What are the most important factors of ESG 2.0?

New data capture and rising evidence of disruption in supply chains will feature highly

A new era of ESG measures are areas at the top of the agenda at asset manager Allianz Global Investors (Allianz GI), who recently outlined their sustainability journey and thoughts for the future at a conference.

Alongside impact investing, transition finance, rising climate costs and the role of sovereign funds, Allianz GI’s team expressed interest in exploring what exactly ‘ESG 2.0‘ will look like, with a focus on specific, high-quality identification and measurement of risk materiality to screen for all styles of investing.

According to the team, a combination of new, innovative data capture and rising evidence of disruption through the supply chain is expected to drive better understanding on how to substantiate and quantify financial risks.

Scoring has been relied upon to construct a lot of portfolios, and scoring is a first level dashboard that is not a perfect instrument, because it is often very broad and creates a lot of tension when investors latch onto them,” said Matt Christensen, global head of sustainable an impact investing and AllianzGI.

“So, when thinking about ESG 2.0, we have worked with our investment teams to focus on what the most important factors are, and what key data points are available about risk factors and opportunities that are not just numbers.

“We have developed software to help our team collect all of the raw data, and we are now using that to look much more closely, on a granular level, at key factors on a sector or company level, and that is allowing us to have much more specific conversations with investment teams. I think that is the trajectory of development in this space, and I think the old method of just telling them a score will go away over time.”

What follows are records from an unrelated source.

/-- R107, every call succeeding: in Ready, FULL_TEST completes for every duration below 2^32, zero included, with the seven
events of the two opcode-only frames and the wait between them; the observer ends with the lamp test off and nothing else
changed, unless something undefined has occurred (log 28). -/
def Obligations.FullTestSendsLampWaitNormal : Prop :=
  ∀ (s : State) (durationMs : Nat) (rest : List Bool),
    s.Accepting → s.Operational → durationMs < 2 ^ 32 → s.Succeeds 6 rest →
    exec (.fullTest durationMs) s = .next { s with
      lvlCs := .driven .high
      req := none
      encShape := .f0
      encOp := 0xE8#8
      encBuf := []
      trace := s.trace ++ [.pin .cs .low, .tx 0xE9#8, .pin .cs .high, .sleep durationMs,
        .pin .cs .low, .tx 0xE8#8, .pin .cs .high]
      rx := if s.rx.undef then { Rx.initial with undef := true } else { s.rx with lamp := some false }
      results := rest }

/-- R108, every call succeeding: in Ready, CLEAR completes with one frame: opcode `0x20` and as many spaces as the configured
digit count, none of them truncated. -/
def Obligations.ClearSendsOneSpacePerDigit : Prop :=
  ∀ (s : State) (rest : List Bool),
    s.Accepting → s.Operational → s.Succeeds (3 + s.cfg.digits.toNat) rest →
    exec .clear s = .next { s with
      lvlCs := .driven .high
      req := none
      encShape := .fn
      encOp := 0x20#8
      encBuf := List.replicate s.cfg.digits.toNat 0x20#8
      encIdx := s.cfg.digits.toNat
      trace := s.trace ++ [.pin .cs .low, .tx 0x20#8] ++ List.replicate s.cfg.digits.toNat (.tx 0x20#8) ++
        [.pin .cs .high]
      rx := s.rx.receive (0x20#8 :: List.replicate s.cfg.digits.toNat 0x20#8)
      results := rest }

/-- R67, `clear()`: from a state with a well-formed Configuration that can send it, CLEAR leaves exactly the state that `write_string(0, repeat(digits, 0x20))`
leaves. -/
def Obligations.ClearIsWriteStringOfSpaces : Prop :=
  ∀ (s : State) (rest : List Bool),
    s.cfg.wf = true → s.Accepting → s.Operational → s.Succeeds (3 + s.cfg.digits.toNat) rest →
    exec .clear s = exec (.writeString 0 (List.replicate s.cfg.digits.toNat 0x20)) s

/-- R78 and R77: sent by the encoder with every call succeeding, an FN command without a zero byte gives the events of the F1
command when it has one payload byte and of the F0 command when it has none; FN with payload `[0x00]` gives the F0 frame, F1
with payload `[0x00]` sends the zero. -/
def Obligations.FnFrameAgainstF1AndF0 : Prop :=
  ∀ (s : State) (op b : Byte) (rest : List Bool), s.fault = none → s.busOpen = true →
    (b ≠ 0x00#8 → s.Succeeds 4 rest → (frame (.fn op [b]) s).trace = (frame (.f1 op b) s).trace) ∧
    (s.Succeeds 3 rest → (frame (.fn op []) s).trace = (frame (.f0 op) s).trace) ∧
    (s.Succeeds 3 rest → (frame (.fn op [0x00#8]) s).trace = (frame (.f0 op) s).trace) ∧
    (s.Succeeds 4 rest →
      (frame (.f1 op 0x00#8) s).trace = s.trace ++ [.pin .cs .low, .tx op, .tx 0x00#8, .pin .cs .high])

/-- R128: each display operation with arguments of their types, requested in Uninitialized, raises NotReady before any event:
the fault is recorded with the request at `C_IDLE`, `ctl` is `C_HALT`, and nothing else changes. -/
def Obligations.DisplayOperationBeforeInitRaisesNotReady : Prop :=
  ∀ (s : State) (r : Request), s.Accepting → s.dev = .uninitialized → r.isDisplay = true → r.wf = true →
    exec r.toInstr s = .next { s with
      req := some r
      fault := some ⟨.notReady, some r, .controller .cIdle⟩
      ctl := .cHalt }

/-- R129: each operation but TEARDOWN with arguments of their types, requested after teardown, raises UseAfterTeardown before
any event. -/
def Obligations.OperationAfterTeardownRaisesUseAfterTeardown : Prop :=
  ∀ (s : State) (r : Request), s.Accepting → s.dev = .destroyed → r ≠ .teardown → r.wf = true →
    exec r.toInstr s = .next { s with
      req := some r
      fault := some ⟨.useAfterTeardown, some r, .controller .cIdle⟩
      ctl := .cHalt }

/-- R132: at `C_IDLE` an operation with an argument outside its type is refused with BadArgument: a byte argument above 255,
`font.data` not five bytes, a text or bitmap element above 255, a duration not below 2^32. An operation whose arguments have
their types, a position of 20 or a font identifier of 16 included, is taken. That the refusal comes before the checks of `dev`,
so also in Uninitialized and Destroyed, is the model's choice (log 12). -/
def Obligations.IllTypedArgumentIsRefused : Prop :=
  ∀ s : State, s.fault = none → s.idle = true →
    (∀ position code, 256 ≤ position ∨ 256 ≤ code → exec (.writeChar position code) s = .refused .badArgument) ∧
    (∀ start text, 256 ≤ start ∨ (∃ c ∈ text, 256 ≤ c) → exec (.writeString start text) s = .refused .badArgument) ∧
    (∀ id data, 256 ≤ id ∨ data.length ≠ 5 ∨ (∃ b ∈ data, 256 ≤ b) →
      exec (.loadCustomFont id data) s = .refused .badArgument) ∧
    (∀ level, 256 ≤ level → exec (.setBrightness level) s = .refused .badArgument) ∧
    (∀ durationMs, 2 ^ 32 ≤ durationMs → exec (.fullTest durationMs) s = .refused .badArgument) ∧
    (∀ r : Request, r.wf = true → ∃ t, exec r.toInstr s = .next t)

/-- R27, its last sentence, R70 and R95: away from `C_IDLE` no host operation is accepted, and the three steps of bring-up have
no effect away from their step of `init()` (the model's refusals `busy` and `notAtItsStep`, log 13). -/
def Obligations.OperationsAreRefusedAwayFromTheirPosition : Prop :=
  (∀ (s : State) (r : Request), s.fault = none → s.ctl ≠ .cIdle → exec r.toInstr s = .refused .busy) ∧
  (∀ s : State, s.fault = none →
    (s.ctl ≠ .cReset → exec .resetSequence s = .refused .notAtItsStep) ∧
    (s.ctl ≠ .cDigits → exec .initSetDigits s = .refused .notAtItsStep) ∧
    (s.ctl ≠ .cBright → exec .initBrightness s = .refused .notAtItsStep))

/-- The frame of the display operations in every outcome, whatever the capability calls answer: the Configuration, `dev`,
`pins_cfg`, `bus_open`, the reset and enable levels, `rs`, and the requests to come are unchanged, and the old trace stays at
the front. -/
def Obligations.DisplayOperationFrame : Prop :=
  ∀ (s t : State) (r : Request), r.isDisplay = true → exec r.toInstr s = .next t →
    t.cfg = s.cfg ∧ t.dev = s.dev ∧ t.pinsCfg = s.pinsCfg ∧ t.busOpen = s.busOpen ∧ t.lvlRst = s.lvlRst ∧
    t.lvlEn = s.lvlEn ∧ t.rs = s.rs ∧ t.calls = s.calls ∧ ∃ new, t.trace = s.trace ++ new

/-- R61 for the display operations: the frames that an operation without a fault adds to the trace are those of its row of the
encoding table, in order. -/
def Obligations.DisplayOperationsSendTheTablesFrames : Prop :=
  ∀ (s t : State) (r : Request), r.isDisplay = true → s.Accepting → exec r.toInstr s = .next t → t.fault = none →
    ∃ new, t.trace = s.trace ++ new ∧ framesOf new = encode s.cfg r.toInstr

/-! ### Lifecycle -/

/-- R90: INIT in Uninitialized, every call succeeding, completes with its 15 events and the end state of the rule; the
observer forgets at the reset pulse and then takes the two frames (R112, R116, R117). -/
def Obligations.InitEmitsItsFifteenEvents : Prop :=
  ∀ (s : State) (rest : List Bool), s.Accepting → s.dev = .uninitialized → s.Succeeds 13 rest →
    exec .init s = .next { s with
      dev := .ready
      pinsCfg := true
      busOpen := true
      lvlCs := .driven .high
      lvlRst := .driven .high
      lvlEn := .driven .high
      req := none
      encShape := .f1
      encOp := 0xE4#8
      encBuf := [0xFF#8]
      encIdx := 1
      trace := s.trace ++ [.cfgPins, .busOpen s.cfg.clockHz, .pin .en .high, .sleep 2, .pin .rst .low, .sleep 2,
        .pin .rst .high, .pin .cs .low, .tx 0xE0#8, .tx (s.cfg.digits - 1#8), .pin .cs .high,
        .pin .cs .low, .tx 0xE4#8, .tx 0xFF#8, .pin .cs .high]
      rx := (s.rx.forget.receive [0xE0#8, s.cfg.digits - 1#8]).receive [0xE4#8, 0xFF#8]
      results := rest }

Impact investing, which has been a sustainable investment theme for Allianz GI throughout 2023, is expected to continue to play a large role in 2024, with an emphasis on increasing impact convergence to support the scaling of impact AUM. Utilising blended finance strategies in emerging markets and impact investing in developed markets are set to become areas of interest over the next year.

Additionally, client requests and evolving regulation means that ‘transition finance’ is at the front of the team’s mind, with Christensen saying that everything happening with SFDR right now is an attempt to have transition be about “putting money to work”. The UK’s forthcoming SDR regulations were cited as the best current example of sustainability momentum, a view shared by Diane Mak, director of impact measurement and management at AllianzGI.

“The UK’s SDR is probably more aligned to how we think about impact, but obviously, the objectives the two sets of regulations set out toward were different in the first place. The UK’s SDR is more about labelling, and so that fact that they have defined and categorised transition is quite helpful and is quite aligned to how we think about our impact approach across our portfolio.”

Another expectation is that the role of sovereign funds, which for so long have failed to match the ambition and actions of corporates, will come under further scrutiny. Investors are expected to increasingly target this area going forward, with COP28 and the next wave of nationally determined contributions in 2025 highlighting the issues in this area.

And finally, the scale and scope of the cost of climate-related impacts is expected to continue to rise, according to Christensen, with the return of the El Nino weather phenomenon holding the potential to accelerate this. Fiscal policy will need to adjust to this new reality, and prompt tough questions around, for example, the current $7trn in fossil fuel subsidies.